Genital herpes is a very common virus that can stay in the body for life, but it usually doesn’t lead to serious health problems. Genital herpes is caused by the Herpes Simplex Virus (HSV). There are two types, HSV-1 and HSV-2 and both can infect the genital and anal area and also the mouth and nose (cold sores).
No one should feel ashamed about having herpes and although it can’t be cured, it is worth noting that it is treatable.
Herpes is spread through skin-to-skin contact with infected areas, often during vaginal sex, oral sex, anal sex, and kissing. It is passed from one person to another through:
- unprotected vaginal, anal or oral sex
- receiving oral sex from someone who has a cold sore or is about to get one
- your genitals coming into contact with your partner’s genitals
- skin-to-skin contact during sex if the virus is active on the skin outside the area protected by a condom
- sharing sex toys without washing them or covering them with a condom with each use
- a person with whitlows (herpes on the hand) touching a partner’s vagina, genitals or anal area
You cannot get herpes from casual contact such as hugging.

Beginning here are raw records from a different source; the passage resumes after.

theorem State.raiseLease_work (s : State) (i : EntryIx) (kind : LeaseKind) (marks : Marks) :
    s.LeaseWork (s.raiseLease i kind marks) := by
  unfold State.raiseLease
  split
  · exact .refl s
  · split
    · exact s.leaseWork_modifyChannel _ _ (by simp)
    · split
      · exact (s.leaseWork_modifyTenancy _ _ (by simp)).trans (State.leaseWork_modifyChannel _ _ _ (by simp))
      · exact s.leaseWork_modifyTenancy _ _ (by simp)

theorem State.raiseStation_work (s : State) (c : RoutingClass) (r : EventRecord) : s.LeaseWork (s.raiseStation c r) :=
  s.leaseWork_modifyChannel _ _ fun x => x.raise_ports _ _

theorem State.raiseVoid_work (s : State) (c : Channel) : s.LeaseWork (s.raiseVoid c) :=
  s.leaseWork_modifyChannel _ _ fun x => x.raise_ports _ _

theorem State.discardDeferred_work (s : State) (i : EntryIx) : s.LeaseWork (s.discardDeferred i) := by
  unfold State.discardDeferred
  split
  · exact .refl s
  · split
    · exact .refl s
    · exact (s.leaseWork_modifyTenancy _ _ (by simp)).trans (State.leaseWork_modifyChannel _ _ _ (by simp))

/-- A station event raised changes no entry. -/
@[simp] theorem State.raiseStation_tenancy (s : State) (c : RoutingClass) (r : EventRecord) (j : EntryIx) :
    (s.raiseStation c r).tenancy j = s.tenancy j := rfl

/-- A lease notice raised changes at most the slot of its own entry. -/
theorem State.raiseLease_tenancy (s : State) (i j : EntryIx) (kind : LeaseKind) (marks : Marks) :
    ∃ d, (s.raiseLease i kind marks).tenancy j =
        (s.tenancy j).map (fun t => { t with deferred := if j = i then d else t.deferred }) ∧
      ∀ t, s.tenancy i = some t → t.deferred ≠ none → d ≠ none := by
  unfold State.raiseLease
  split
  · next h => exact ⟨none, by by_cases e : j = i <;> simp_all⟩
  · next t h =>
    split
    · exact ⟨t.deferred, by
        by_cases e : j = i
        · subst e; simp [h]
        · simp [e], by simp_all⟩
    · split
      · next hd =>
        refine ⟨some (s.noticeOf i t kind marks), ?_, by simp⟩
        by_cases e : j = i
        · subst e; simp [h]
        · simp [State.modifyTenancy_tenancy, Ne.symm e, e]
      · next held hd =>
        refine ⟨some (held.combine (s.noticeOf i t kind marks)), ?_, by simp⟩
        by_cases e : j = i
        · subst e; simp [h]
        · simp [State.modifyTenancy_tenancy, Ne.symm e, e]

@[simp] theorem State.raiseLease_waiting (s : State) (i : EntryIx) (kind : LeaseKind) (marks : Marks) :
    (s.raiseLease i kind marks).lease.waiting = s.lease.waiting := by
  unfold State.raiseLease; repeat' split
  all_goals rfl

@[simp] theorem State.raiseLease_frames (s : State) (i : EntryIx) (kind : LeaseKind) (marks : Marks) :
    (s.raiseLease i kind marks).frames = s.frames := by
  unfold State.raiseLease; repeat' split
  all_goals rfl

/-! ### Tenancies -/

theorem State.endTenancy_work (s : State) (i : EntryIx) : s.LeaseWork (s.endTenancy i) := by
  have base : s.LeaseWork ((s.dropItem i).leaveWaiting i) :=
    (s.leaseWork_setSendList _).trans (State.leaseWork_setWaiting _ _)
  unfold State.endTenancy
  split
  · exact base
  · split
    · exact base.trans (State.leaseWork_free _ i)
    · exact base.trans (State.leaseWork_modifyTenancy _ _ _ (by simp))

Herpes causes outbreaks of itchy, painful blisters or sores that come and go. It is common for people with herpes to not notice the sores or mistake them for something else, so they might not know they’re infected. Herpes can spread even when you don’t have any sores or symptoms.
If you do develop symptoms you may experience:
- Flu-like symptoms such as fever, headache, aches and pains.
- Stinging, tingling or itching around the genitals.
- Small fluid-filled blisters appear anywhere in the genital or anal area, as well as the buttocks or tops of the thighs – these burst leaving small, red sores which can be very painful.
- Pain when peeing – due to the urine passing over the sores.
- Unusual vaginal or urethral discharge.
Symptoms might not appear for weeks or even years after you're infected with the herpes virus. If you have or start to develop signs or symptoms your healthcare provider will be able to confirm the diagnosis by taking a swab of fluid from the blisters in the affected area. The results can take up to one to two weeks. You might also be tested for other STIs with similar symptoms rule them out and be sure you receive the correct diagnosis and treatment.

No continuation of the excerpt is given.